:: Data

/-- MAXCAP at a new width, the parity capacity changed (R286; log entry 64). -/
def narrowedCap (cap oldK newK : Nat) : Nat := cap * newK * (oldK + 2) / ((newK + 2) * oldK)

/-- A reshape begins (R286, R287): the old layout's open groups fill their last stripe and close, and its groups form the
sequence. -/
def State.startReshape (s : State) (newK : Nat) : State :=
  let oldK := s.width
  let seq := (((s.groups.filter fun g => g.state != .freed && g.k != newK).map (·.num)).foldl insertSorted []).filterMap fun n =>
    (s.group? n).map fun g => (n, s.groupUnits g)
  let total := (seq.map (·.2)).foldl (· + ·) 0
  let t := if newK < oldK then s.put R.MEDIA.MAXCAP_MB (narrowedCap (s.get R.MEDIA.MAXCAP_MB) oldK newK) else s
  let t := (t.setArray fun a => { a with reshapeSeq := seq, reshapeFreed := 0, snapDirty := true }).setReshape
    ⟨oldK, newK, t.get R.ARRAY.LAYOUT_GENERATION, 0, total, true⟩
  let t := t.puts [(R.ARRAY.LAYOUT_OLD_K, kCode oldK), (R.ARRAY.RESHAPE_POS_UNITS, 0), (R.ARRAY.RESHAPE_TOTAL_UNITS, total)]
  t.closeFull

/-- A channel is being trained (R188). -/
def State.training (s : State) : Bool := (List.range 32).any fun c => s.get (R.NAND.CH_STATUS_STATE c) == 1

/-- Fewer than k + 2 channels remain active: the device reshapes to the widest width that fits (R286). -/
def State.autoReshape (s : State) : State :=
  let n := s.activeChannels
  if !s.media.formatted || s.reshaping || s.offline || decide (s.width + 2 ≤ n) then s
  else match [24, 16, 12, 8].find? fun k => decide (k + 2 ≤ n) with
    | some k => s.startReshape k
    | none => s

/-! ### Lost members -/

/-- Show the journal dies. -/
def State.setJournal (s : State) (l : List Nat) : State :=
  s.puts [(R.ARRAY.JOURNAL_DIES_DIE0, l.getD 0 0), (R.ARRAY.JOURNAL_DIES_DIE1, l.getD 1 0), (R.ARRAY.JOURNAL_DIE2_DIE2, l.getD 2 0)]

/-- A lost journal die is replaced by the lowest live die on a channel of its own that the map journal does not use (R269; log entry
65). -/
def State.replaceJournal (s : State) (d : Nat) : State :=
  let l := s.journalDies
  if !s.media.formatted || !l.contains d then s
  else
    let others := l.filter (· != d)
    match s.liveDies.find? fun e => !(others.any fun x => dieChannel x == dieChannel e) && !s.media.metaBlocks.any fun x => x.die == e && !x.stripe with
    | some e => ((s.setJournal (l.map fun x => if x == d then e else x)).arrayErr E.ARRAY_JOURNAL_DIE d 0)
    | none => s

/-- Mark one die lost (R279). -/
def State.markLost (s : State) (d : Nat) : State :=
  if s.array.lost.contains d then s
  else
    let t := s.setArray fun a => { a with lost := insertSorted a.lost d, snapDirty := true }
    let f := R.ARRAY.LOST_MAP_DIES (d / 32)
    let t := t.put f (setBit (t.get f) (d % 32) true)
    let t := (t.pulse 0x62 Ev.ARRAY.MEMBER_LOST).arrayErr E.ARRAY_MEMBER_LOST d 0
    t.replaceJournal d

/-- The members of a group on lost dies: their units are missing until rebuilt. -/
def Group.dropDies (g : Group) (lost : List Nat) : Group :=
  let ms := (g.members.zipIdx.filter fun m => lost.contains m.1.1).map (·.2)
  { g with lostMembers := (ms.foldl insertSorted g.lostMembers), stripes := g.stripes.map fun st =>
             if st.written then { st with done := st.done.filter fun m => !ms.contains m } else st }

/-- Reads of a lost die complete by reconstruction; the commands they serve are told. -/
def State.failQueue (s : State) (d : Nat) : List DieOp × State :=
  ((assoc s.nand.queues d).getD [], s.setNand fun n =>
    { n with queues := n.queues.filter (·.1 != d), resetOnce := n.resetOnce.filter (· != d),
             started := n.started.filter (·.1 != d), entry := n.entry.filter (·.1 != d) })

/-- Erases queued on a lost die count as done. -/
def State.skipErases (s : State) (ops : List DieOp) : State :=
  ops.foldl (fun t o => match o.use with
    | .erase g m => t.modGroup g fun x => { x with erased := insertSorted x.erased m }
    | _ => t) s

/-- A boot has not loaded the map yet (R571). -/
def State.beforeMap (s : State) : Bool := decide (1 ≤ s.pwr.bootPhase) && decide (s.pwr.bootPhase ≤ 7)

/-- The array follows the channels that are left (R283, R286): not while one is still training, whose outcome is open (R188), nor before
a boot has the map and its stripes. -/
def State.followChannels (s : State) : State := if s.training || s.beforeMap then s else s.checkOffline.autoReshape

/-- The groups with a member on dies that are lost, and with stripes still to write, are closed, and these written again (R280); before a
boot has the map this waits for it. -/
def State.closeHit (s : State) (ds : List Nat) : State :=
  if s.beforeMap then s
  else ((s.groups.filter fun g => (g.state == .opened || g.stripes.any fun st => !st.settled)
      && g.members.any fun m => ds.contains m.1).map (·.num)).foldl State.closeLost s

/-- Dies are lost (R279-R283, R286, R108): their queued operations fail, groups that hold them lose those members, open groups
close and write their open stripes again, and the array's state, its width and the contract follow. The operations that were
queued are the first answer. -/
def State.loseDies (s : State) (ds : List Nat) : List DieOp × State :=
  let new := ds.filter fun d => !s.array.lost.contains d
  if new.isEmpty then ([], s)
  else
    let c0 := s.critical
    let t := new.foldl State.markLost s
    let q := new.foldl (fun (p : List DieOp × State) d => let r := p.2.failQueue d; (p.1 ++ r.1, r.2)) ([], t)
    let t := q.2.skipErases q.1
    let t := t.setImage fun i => { i with groups := i.groups.map (·.dropDies new) }
    let t := (t.movePages new).closeHit new
    let crit := t.critical.filter fun x => !c0.contains x
    let t := if crit.isEmpty then t
      else ((crit.map (·.1)).eraseDups).foldl (fun t g => t.arrayErr E.ARRAY_CRITICAL 0 g) (t.pulse 0x62 Ev.ARRAY.CRITICAL)
    (q.1, (t.followChannels.recompute).settle)

/-- The dies of a channel as the population has them (R185). -/
def State.channelDies (s : State) (c : Nat) : List Nat := (List.range s.diesPerChannel).map (c * 16 + ·)

/-! ### The SLC region -/

/-- Valid data in MB. -/
def State.validMB (s : State) : Nat :=
  ((s.media.image.map.filter fun x => match x.2 with | .mapped .. => true | .zeroes _ => false).length * 4096) / 1000000

/-- S in MB (R216). -/
def State.slcMB (s : State) : Nat := min 3000000 (max 64000 ((s.get R.MEDIA.USER_CAP_MB - s.validMB) * 5 / 100))

/-- S is recomputed (R216). -/
def State.resizeSlc (s : State) : State := s.setMedia fun m => { m with slc := s.slcMB }

/-! ### Format -/

/-- The reference magazine: 512 dies of the reference part with no factory-marked bad block (R209). -/
def State.referenceMagazine (s : State) : Bool :=
  s.liveDies.length == 512 && s.part.blocks == 2944 && s.part.units == 432 && s.part.bitsPerCell == 3 && s.part.planes == 4
    && s.part.pageBytes == 16384 && s.nand.factoryBad.isEmpty && s.width == 16

/-- Good blocks of the live dies outside the spare ones. -/
def State.poolAtFormat (s : State) : Nat :=
  (s.liveDies.map fun d => s.usable d - s.spareBlocks d).foldl (· + ·) 0

/-- USER_CAP (R210): what is left of the good blocks after spare, parity and metadata, less a reserve that the spec states for
the reference magazine alone (R209), 100 TB there; elsewhere the reserve is a free value (log entry 60). -/
def State.formatCap (s : State) : Nat × State :=
  if s.referenceMagazine then (100000000, s)
  else
    let room := s.userMB s.poolAtFormat s.width
    let f := s.fresh
    (room - f.1 % (room + 1), f.2)

/-- SPARE_TOTAL at format (R244). -/
def State.spareAtFormat (s : State) : Nat := s.blocksGB ((s.liveDies.map s.spareBlocks).foldl (· + ·) 0)

/-- SPARE_LOW (R244). -/
def State.spareLow (s : State) : Nat := s.blocksGB (2 * ((s.liveDies.map s.usable).foldl max 0))

/-- LAYOUT_SEED and the width from the installer settings in force; 16+2 without them (R256, R580). -/
def State.otpLayout (s : State) : Nat × Nat :=
  match s.instBase with
  | some _ => (s.instField 8 8, s.instField 16 1 % 4)
  | none => (0, 2)

/-- Format (R210, R220, R244, R256): an empty map at the width and seed in OTP. -/
def State.format (s : State) : State :=
  let l := s.otpLayout
  let keep := s.media
  let t := s.setMedia fun _ => { MediaSt.reset with
    formatted := true, seq := keep.seq, ckptAt := s.time
    image := { MapImage.empty with erases := keep.image.erases, retired := keep.image.retired } }
  let t := t.setArray fun a => { ArraySt.reset with lost := a.lost, seed := l.1 }
  let t := (t.setTally fun y => { y with ptrs := [(0, 0), (0, 0)], reshape := [[], []], unread := [] }).setReshape
    ⟨widthOf l.2, widthOf l.2, 0, 0, 0, false⟩
  let t := t.setNand fun n => { n with queues := [], flash := [], bad := [], blank := [], started := [] }
  let t := t.puts [(R.ARRAY.LAYOUT_K, l.2), (R.ARRAY.LAYOUT_OLD_K, 0), (R.ARRAY.RESHAPE_POS_UNITS, 0), (R.ARRAY.RESHAPE_TOTAL_UNITS, 0),
    (R.ARRAY.ARRAY_STATUS_OFFLINE_CAUSE, 0), (R.ARRAY.ARRAY_STATUS_RESYNC_CASE, 0)]
  let c := t.formatCap
  (c.2.puts [(R.MEDIA.USER_CAP_MB, c.1), (R.MEDIA.MAXCAP_MB, c.1), (R.MEDIA.SPARE_TOTAL_GB, c.2.spareAtFormat),
    (R.MEDIA.SPARE_LOW_GB, c.2.spareLow), (R.MEDIA.MEDIA_STATUS_READ_ONLY, 0), (R.MEDIA.MEDIA_STATUS_SAFE_CAUSE, 0)]).chargeSpares
    |>.setJournal (c.2.pickDies (fun _ => true) 3 []) |>.writeBitmapHeader |>.resizeSlc

end Sys2Proof.Machine
end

::::

Task to carry out: With the line containing "SPARE_LOW (R244). -/" as the first and the last line above as the final one, copy those lines exactly and no others.

Answer for this exercise:
/-- SPARE_LOW (R244). -/
def State.spareLow (s : State) : Nat := s.blocksGB (2 * ((s.liveDies.map s.usable).foldl max 0))

/-- LAYOUT_SEED and the width from the installer settings in force; 16+2 without them (R256, R580). -/
def State.otpLayout (s : State) : Nat × Nat :=
  match s.instBase with
  | some _ => (s.instField 8 8, s.instField 16 1 % 4)
  | none => (0, 2)

/-- Format (R210, R220, R244, R256): an empty map at the width and seed in OTP. -/
def State.format (s : State) : State :=
  let l := s.otpLayout
  let keep := s.media
  let t := s.setMedia fun _ => { MediaSt.reset with
    formatted := true, seq := keep.seq, ckptAt := s.time
    image := { MapImage.empty with erases := keep.image.erases, retired := keep.image.retired } }
  let t := t.setArray fun a => { ArraySt.reset with lost := a.lost, seed := l.1 }
  let t := (t.setTally fun y => { y with ptrs := [(0, 0), (0, 0)], reshape := [[], []], unread := [] }).setReshape
    ⟨widthOf l.2, widthOf l.2, 0, 0, 0, false⟩
  let t := t.setNand fun n => { n with queues := [], flash := [], bad := [], blank := [], started := [] }
  let t := t.puts [(R.ARRAY.LAYOUT_K, l.2), (R.ARRAY.LAYOUT_OLD_K, 0), (R.ARRAY.RESHAPE_POS_UNITS, 0), (R.ARRAY.RESHAPE_TOTAL_UNITS, 0),
    (R.ARRAY.ARRAY_STATUS_OFFLINE_CAUSE, 0), (R.ARRAY.ARRAY_STATUS_RESYNC_CASE, 0)]
  let c := t.formatCap
  (c.2.puts [(R.MEDIA.USER_CAP_MB, c.1), (R.MEDIA.MAXCAP_MB, c.1), (R.MEDIA.SPARE_TOTAL_GB, c.2.spareAtFormat),
    (R.MEDIA.SPARE_LOW_GB, c.2.spareLow), (R.MEDIA.MEDIA_STATUS_READ_ONLY, 0), (R.MEDIA.MEDIA_STATUS_SAFE_CAUSE, 0)]).chargeSpares
    |>.setJournal (c.2.pickDies (fun _ => true) 3 []) |>.writeBitmapHeader |>.resizeSlc

end Sys2Proof.Machine
end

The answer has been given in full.